# Theory



## Reinforcement Learning

- First thing, there is an agent that explores some space.
- As it goes, the agent learns by receiving feedback for each action.
- An action that leads to the correct end result receives a reward, and a bad action is either ignored or punished.
- Examples: Pac-Man, Cat & Mouse game

### Q-Learning
An implementation of reinforcement learning.
The objects are:
- A set of environmental states \( s \)
- A set of possible actions in those states \( a \)
- A value of each state/action \( Q \)

Start off with \( Q \) values of 0, then explore the space. If a bad thing happens after a given state/action, reduce its \( Q \), but if a good thing happens, increase its \( Q \).

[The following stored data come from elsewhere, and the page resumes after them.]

/-- The four effects of a raise on source `src` in one cycle (R510): PENDING, LAST_CAUSE and COUNT, the log, the vector. -/
def State.raiseOne (s : State) (src cause : Nat) (inj : Bool) (data : List Byte) : State :=
  let e := s.events
  let rt := e.routes.get src
  let lc := e.last.get src
  let s1 := { s with events := { e with
    pending := e.pending ||| BitVec.ofNat 1024 (2 ^ src)
    last := e.last.set src { cause := cause, count := satAdd 16 lc.count 1 } } }.hwSet (0x30100 + src / 32 * 4) (src % 32)
  let s2 := if rt.log || src = 830 then s1.logEvent src cause inj data else s1
  if s2.events.mask.getLsbD src then s2 else s2.vecRaise rt.vector

/-- LOG_THRESH is raised on EV832 where a record written since `was` brought the fill to it (R517, R527). -/
def State.logReached (s was : State) : State :=
  if s.events.logThreshHit && s.events.fill = s.events.logThresh && s.events.logWr ≠ was.events.logWr then
    s.raiseOne 832 Ev.logThresh false []
  else s

/-- An event is raised on source `src` with cause code `cause` and the values it carries (R508, R510). -/
def State.raise (s : State) (src cause : Nat) (data : List Fld := []) (inj : Bool := false) : State :=
  (s.raiseOne src cause inj (packWithin 0 16 data)).logReached s

/-- A record that is written to the event log without a raise (R248). -/
def State.logOnly (s : State) (src cause : Nat) (data : List Fld) : State :=
  (s.logEvent src cause false (packWithin 0 16 data)).logReached s

/-- BAD_ACCESS, carrying the offset (R25, R527). -/
def State.badAccess (s : State) (off : Nat) : State := s.raise 832 Ev.badAccess [.u 4 off]

/-- Whether a DMA channel owns stream `k` (R492). -/
def State.streamOwned (s : State) (k : Nat) : Bool := s.host.chans.any fun c => c.2.streams.contains k

/-- A CONTROL frame is sent on the pair link (R378, R380). -/
def State.sendCtl (s : State) (m : PairMsg) : State :=
  { s with pair := { s.pair with control := m :: s.pair.control, controlTx := s.now } }

/-- The event source of port `p`: that of its first lane (R62); port p starts at lane p. -/
def portSrc (p : Nat) : Nat := p
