/-- PARSE_CONFIGURE_EXTRACT (R287): Sets the two extractors of an extraction profile. -/
def execParseConfigureExtract (src : CmdSrc) (enable0 enable1 : Bool) (profile cond0 anchor0 offset0 width0 cond1 anchor1 offset1 width1 : Nat) (s : State) : Out :=
  .next (s.runCmd (.parseConfigureExtract src enable0 enable1 profile cond0 anchor0 offset0 width0 cond1 anchor1 offset1 width1) src 0x0421 (bodyParseConfigureExtract enable0 enable1 profile cond0 anchor0 offset0 width0 cond1 anchor1 offset1 width1))

/-- ACL_DELETE (R298): Empties an ACL entry. -/
def execAclDelete (src : CmdSrc) (entry : Nat) (s : State) : Out :=
  .next (s.runCmd (.aclDelete src entry) src 0x0424 (bodyAclDelete entry))

/-- ACL_READ (R298): Returns a part of an ACL entry, its action and its hit count. -/
def execAclRead (src : CmdSrc) (clear : Bool) (entry part : Nat) (s : State) : Out :=
  .next (s.runCmd (.aclRead src clear entry part) src 0x0425 (bodyAclRead clear entry part))

/-- STEER_CONFIGURE_PROFILE (R294): Sets a steering profile's HASH or DIRECT settings. -/
def execSteerConfigureProfile (src : CmdSrc) (symmetric : Bool) (profile mode fields seed field sh m b absent : Nat) (s : State) : Out :=
  .next (s.runCmd (.steerConfigureProfile src symmetric profile mode fields seed field sh m b absent) src 0x0426 (bodySteerConfigureProfile symmetric profile mode fields seed field sh m b absent))

/-- STEER_WRITE (R296): Writes up to 12 indirection entries in one cycle. -/
def execSteerWrite (src : CmdSrc) (table first count : Nat) (entries : List Nat) (s : State) : Out :=
  .next (s.runCmd (.steerWrite src table first count entries) src 0x0427 (bodySteerWrite table first count entries))

/-- STEER_READ (R298): Returns up to 12 indirection entries. -/
def execSteerRead (src : CmdSrc) (table first count : Nat) (s : State) : Out :=
  .next (s.runCmd (.steerRead src table first count) src 0x0428 (bodySteerRead table first count))

/-- SLOW_CONFIGURE (R283): Sets a slow-path reason's policer rate and burst. -/
def execSlowConfigure (src : CmdSrc) (reason rate burst : Nat) (s : State) : Out :=
  .next (s.runCmd (.slowConfigure src reason rate burst) src 0x0429 (bodySlowConfigure reason rate burst))

/-- PARSE_GET_COUNTS (R298): Returns a port's parser counts and the slow-path counts. -/
def execParseGetCounts (src : CmdSrc) (clear : Bool) (port : Nat) (s : State) : Out :=
  .next (s.runCmd (.parseGetCounts src clear port) src 0x042A (bodyParseGetCounts clear port))

/-- CLASS_SET_MAP (R292): Writes entries of a PCP or DSCP class map. -/
def execClassSetMap (src : CmdSrc) (kind map first count : Nat) (classes : List Nat) (s : State) : Out :=
  .next (s.runCmd (.classSetMap src kind map first count classes) src 0x0501 (bodyClassSetMap kind map first count classes))

/-- ACL_STAGE (R298): Stores one part of an ACL value or mask in the mailbox's staging buffer. -/
def execAclStage (src : CmdSrc) (part : Nat) (bytes : List Byte) (s : State) : Out :=
  .next (s.runCmd (.aclStage src part bytes) src 0x0422 (bodyAclStage src part bytes))

/-- ACL_COMMIT (R289): Installs a staged ACL entry with its action and zeroes its hit count. -/
def execAclCommit (src : CmdSrc) (copy capture setClass steer redirect : Bool) (entry kind tc profile port : Nat) (s : State) : Out :=
  .next (s.runCmd (.aclCommit src copy capture setClass steer redirect entry kind tc profile port) src 0x0423 (bodyAclCommit src copy capture setClass steer redirect entry kind tc profile port))


end Sys2Proof.Machine
end

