-- ==== Sys2Proof/Machine/Rewrite.lean ====
section
/-!
DEFINITION. The egress rewrite of a copy: its length and its bytes (R309, R386, R389).
-/
namespace Sys2Proof.Machine

/-- Bytes `l` written over those of `b` from `i` on. -/
def putBytes (b : List Byte) (i : Nat) (l : List Byte) : List Byte := b.take i ++ l ++ b.drop (i + l.length)

/-- Bytes `l` inserted at `i`. -/
def insBytes (b : List Byte) (i : Nat) (l : List Byte) : List Byte := b.take i ++ l ++ b.drop i

/-- An internet checksum after a 16-bit word under it has changed from `m` to `m'`. -/
def csumUpdate (hc m m' : Nat) : Nat :=
  let t := (65535 - hc) + (65535 - m) + m'
  let u := t % 65536 + t / 65536
  65535 - (u % 65536 + u / 65536)

/-- The rewrite changes nothing. -/
def Rewrite.isNone (r : Rewrite) : Bool := decide (r = {})

/-- The rewrite adds, removes or keeps an outer tag of a frame with `n` VLAN tags: 0 keeps, 1 adds, 2 removes. -/
def Rewrite.tagChange (r : Rewrite) (n : Nat) : Nat :=
  if r.vid.isNone then 0 else if r.untag then (if n = 0 then 0 else 2) else if n = 0 then 1 else 0

/-- The pair tag is removed from a frame that has one. -/
def Rewrite.dropsPair (r : Rewrite) (p : Parsed) : Bool := decide (r.pair = 1) && p.pairAt.isSome

/-- The length of a frame of `len` bytes after the rewrite, padding included. -/
def Rewrite.newLen (r : Rewrite) (p : Parsed) (len : Nat) : Nat :=
  let c := r.tagChange p.tags.length
  let n := len + flag (decide (c = 1)) 4 + flag (decide (r.pair = 2)) 8 - flag (decide (c = 2)) 4 - flag (r.dropsPair p) 8
  if decide (c = 2) || r.dropsPair p then max 64 n else n

/-- The bytes whose index lies in none of the ranges of first index and length. -/
def dropRanges (b : List Byte) (l : List (Nat × Nat)) : List Byte :=
  (b.zipIdx.filter fun x => !l.any fun g => decide (g.1 ≤ x.2 ∧ x.2 < g.1 + g.2)).map (·.1)

/-- TTL or Hop Limit decremented, an IPv4 header's checksum updated with it. -/
def decTtl (p : Parsed) (b : List Byte) : List Byte :=
  match p.l3At with
  | none => b
  | some a =>
    if p.v6 then putBytes b (a + 7) (beBytes 1 (fb b (a + 7) + 255))
    else
      let m := fb2 b (a + 8)
      let m' := (fb b (a + 8) + 255) % 256 * 256 + fb b (a + 9)
      putBytes (putBytes b (a + 8) (beBytes 2 m')) (a + 10) (beBytes 2 (csumUpdate (fb2 b (a + 10)) m m'))

/-- First byte of a pair tag after its EtherType: VERSION 1 and PATH (R386). -/
def pairByte (path : Bool) : Nat := 16 + flag path 8

/-- The bytes of a copy as its egress port sends them: those of its frame, rewritten, with the FCS recomputed (R309, R389). -/
def Rewrite.apply (r : Rewrite) (p : Parsed) (etherType : Nat) (b : List Byte) : List Byte :=
  if r.isNone then b
  else
    let body := b.take (b.length - 4)
    let b1 := match r.da with | some d => putBytes body 0 (beBytes 6 d) | none => body
    let b2 := match r.sa with | some d => putBytes b1 6 (beBytes 6 d) | none => b1
    let b3 := if r.ttl then decTtl p b2 else b2
    let c := r.tagChange p.tags.length
    let outer := p.tags.head?
    let b4 := match r.vid, outer with
      | some v, some t => if r.untag then b3 else putBytes b3 t.1 (beBytes 2 (t.2.2 / 4096 * 4096 + v))
      | _, _ => b3
    let b5 := match p.pairAt with
      | some a => if r.pair = 3 then putBytes b4 a (beBytes 1 (fb b4 a / 16 * 16 + flag r.path 8)) else b4
      | none => b4
    let cut1 := match outer with | some t => if c = 2 then [(t.1 - 2, 4)] else [] | none => []
    let cut2 := match p.pairAt with | some a => if r.pair = 1 then [(a - 2, 8)] else [] | none => []
    let b6 := dropRanges b5 (cut1 ++ cut2)
    let b7 := match r.vid with
      | some v => if c = 1 then insBytes b6 12 (beBytes 2 0x8100 ++ beBytes 2 v) else b6
      | none => b6
    let n := p.tags.length + flag (decide (c = 1)) 1 - flag (decide (c = 2)) 1
    let b8 := if r.pair = 2 then
        insBytes b7 (12 + 4 * n) (beBytes 2 etherType ++ beBytes 1 (pairByte r.path) ++ beBytes 2 r.source ++ beBytes 3 r.seq)
      else b7
    let b9 := if decide (c = 2) || r.dropsPair p then b8 ++ List.replicate (60 - b8.length) 0 else b8
    b9 ++ leBytes 4 (crc32 b9)

end Sys2Proof.Machine
end

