/-- One request, grant and accept iteration (R326): the core with its pointers, and the pairs matched so far. -/
def matchIter (n it : Nat) (reqs : List Req) (a : Core × List Req) : Core × List Req :=
  let (x, done) := a
  let open_ := reqs.filter fun r => !done.any fun d => decide (d.i = r.i ∨ d.o = r.o)
  let grants := (open_.map (·.o)).eraseDups.filterMap fun o =>
    minBy (fun r => r.level * 64 + x.outTurn n it r) (open_.filter fun r => decide (r.o = o))
  let accepts := (grants.map (·.i)).eraseDups.filterMap fun i =>
    minBy (fun r => r.level * 64 + x.inTurn n it r) (grants.filter fun r => decide (r.i = i))
  let y := if it = 0 then x
    else accepts.foldl (fun (y : Core) r => { y with
      outPtr := y.outPtr.set (3 * r.o + r.level) ((r.i + 1) % 64), inPtr := y.inPtr.set (3 * r.i + r.level) ((r.o + 1) % 64) }) x
  (y, done ++ accepts)

/-- One cell of a matched pair crosses (R327, R329): the first one puts its copy into the egress queue, the last one takes it off its
VOQ. -/
def State.moveCell (s : State) (r : Req) : State :=
  let x := s.core.copies.get r.copy
  match s.voqLevel r.copy with
  | none => s
  | some _ =>
    let p := voqPort r.voq
    let e := 8 * p + voqClass r.voq
    let y := { x with
      crossed := x.crossed + 1, atEgress := if x.crossed = 0 then s.core.nextEgress else x.atEgress
      crossAt := if x.cut ∧ 0 < x.crossed then x.crossAt else s.tick }
    let last := decide (0 < y.cells ∧ y.crossed = y.cells)
    let c := s.core
    let c1 := { c with
      copies := c.copies.set r.copy y
      egress := if x.crossed = 0 then c.egress.upd e (· ++ [r.copy]) else c.egress
      nextEgress := if x.crossed = 0 then c.nextEgress + 1 else c.nextEgress
      voqs := if last then c.voqs.upd r.voq (·.filter (· ≠ r.copy)) else c.voqs
      voqPtr := c.voqPtr.set ((64 * r.i + r.o) * 3 + r.level) ((p + 1) % 256) }
    let bulk := (s.eligibleReqs.filter fun q => decide (q.i = r.i ∧ q.o = r.o ∧ q.level = 2))
    let c2 := if r.level = 2 then
        match drr (s.bulkCands bulk p) (c.bulkRr.get (256 * r.i + p)) false drrFuel with
        | none => c1
        | some d =>
          let defs := d.2.foldl (fun t z => t.set (r.voq / 8 * 8 + z.cls) z.deficit) c1.voqDef
          if d.1 = voqClass r.voq then { c1 with bulkRr := c1.bulkRr.set (256 * r.i + p) d.1, voqDef := defs.upd r.voq (· - 256) } else c1
      else c1
    { s with core := c2 }

/-- CELL_SLOT (R326): Every 3.2 ns the matcher runs four request-grant-accept iterations and moves matched cells across the crossbar. -/
def execCellSlot (s : State) : Out :=
  let s1 := s.advanceTick ((s.tick / 4 + 1) * 4)
  let n := s1.tick / 4 % 64
  let reqs := s1.requests
  let m := [0, 1, 2, 3].foldl (fun a it => matchIter n it reqs a) (s1.core, [])
  .next (m.2.foldl State.moveCell { s1 with core := m.1 }).poolFollow

/-! ## The egress (R332, R334, R335, R368, R369) -/

/-- The CORE cycles from a match to the egress scheduler's choice at the earliest (R333): 4 of the transfer, 32 of the egress write, 8 of slack under
cut-through, 16 of the scheduler. -/
def Copy.egressStages (x : Copy) : Nat := 52 + flag x.cut 8

/-- Whether a copy is ready to be sent at TICK `now`: the egress holds all its cells, or its first under cut-through (R332, R333, R335). -/
def Copy.ready (x : Copy) (now : Nat) : Bool :=
  (decide (0 < x.cells ∧ x.crossed = x.cells) || (x.cut && decide (1 ≤ x.crossed))) && !x.sending && decide (x.crossAt + x.egressStages ≤ now)

/-- The copy that heads egress queue `(p, c)`, if it is ready. -/
def State.egressHead (s : State) (p c : Nat) : Option Nat :=
  match s.core.egress.get (8 * p + c) with
  | [] => none
  | k :: _ => if (s.core.copies.get k).ready s.tick then some k else none

/-- The bytes a copy is taken to send when it is scheduled: its length, or the ingress port's maximum while it is unknown. -/
def State.copyBytes (s : State) (k : Nat) : Nat :=
  let x := s.core.copies.get k
  let f := s.core.frames.get x.frame
  if f.done then x.rewrite.newLen f.parsed f.len else f.maxFrame

/-- The first guaranteed copy in strict priority from TC7 down. -/
def State.nextGuaranteed (s : State) (p : Nat) : Option Nat :=
  [7, 6, 5, 4].findSome? fun c => match s.egressHead p c with
    | some k => if (s.core.copies.get k).kind = 0 then some k else none
    | none => none

/-- The deep and plain classes of port `p` whose head is ready. -/
def State.egressCands (s : State) (p : Nat) : List DrrCand :=
  (List.range 8).filterMap fun c => match s.egressHead p c with
    | some k =>
      if (s.core.copies.get k).kind = 0 then none
      else
        let q := s.core.queues.get (8 * p + c)
        some { cls := c, cost := s.copyBytes k, quantum := 256 * q.weight, deficit := q.deficit }
    | none => none

/-- Copy `k` starts on port `p`, its stamped symbol leaving at the TX stamp `t`, in U (R201). -/
def State.startCopy (s : State) (p k t : Nat) : State :=
  let s1 := s.updCopy k fun x => { x with sending := true, txTick := t / 65536, txSub := t % 65536 }
  { s1 with core := { s1.core with ports := s1.core.ports.upd p fun y => { y with sending := some k } } }

/-- Whether bulk traffic is throttled (R538). -/
def State.throttled (s : State) : Bool := decide (s.power.therm = .throttle ∨ s.power.therm = .over)

/-- The cycles for which the next deep or plain copy of port `p` waits after one of `n` bytes under throttle (R538). -/
def State.paceCycles (s : State) (p n : Nat) : Nat :=
  ceilDiv ((n + 20) * 8 * 256000 * 5 * 100) (max 1 (s.rate256 p * 4 * s.power.fraction))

### The exploration problem
How do we efficiently explore all of the possible states?
#### The simple approach:
Always choose the action for a given state with the highest \( Q \). If there is a tie, choose at random.
#### Better way: introduce an $( \epsilon )$ term
- If a random number is less than $( \epsilon )$, don’t follow the highest \( Q \), but choose at random.
- That way, exploration never totally stops.
- Choosing an $( \epsilon )$ can be tricky.
#### Markov decision processes
- A mathematical framework for modeling decision-making in situations where outcomes are partly random.
- Basically the same thing above but more formal.
- States still are s and s', transition between states are $P_a$(s, s') and Q are a reward function $R_a$(s,s')

#### Dinamic Programming
- From my backgorund as a competitive programmer, this is basicaly an method that computes large problems (like Fibonacci numbers) using smaller ones, that are alredy computed and stored in memory.


# Code

In [1]:
import gym
import random

# Seta a seed para termos resultados aleatorios "controlados"
random.seed(1234)

# Utilizando gym 0.25.2 não tive o problema relatado no card 
# Mas essa versão ta com os dias contados
# Como mudava algumas coisas do codigo do curso, preferi não alterar
streets = gym.make('Taxi-v3').env
streets.reset()

  deprecation(
  deprecation(


468

In [2]:
# Codifica um estado inicial específico (linha de táxi, coluna de táxi, posição do passageiro, destino)
initial_state = streets.encode(2, 3, 2, 0)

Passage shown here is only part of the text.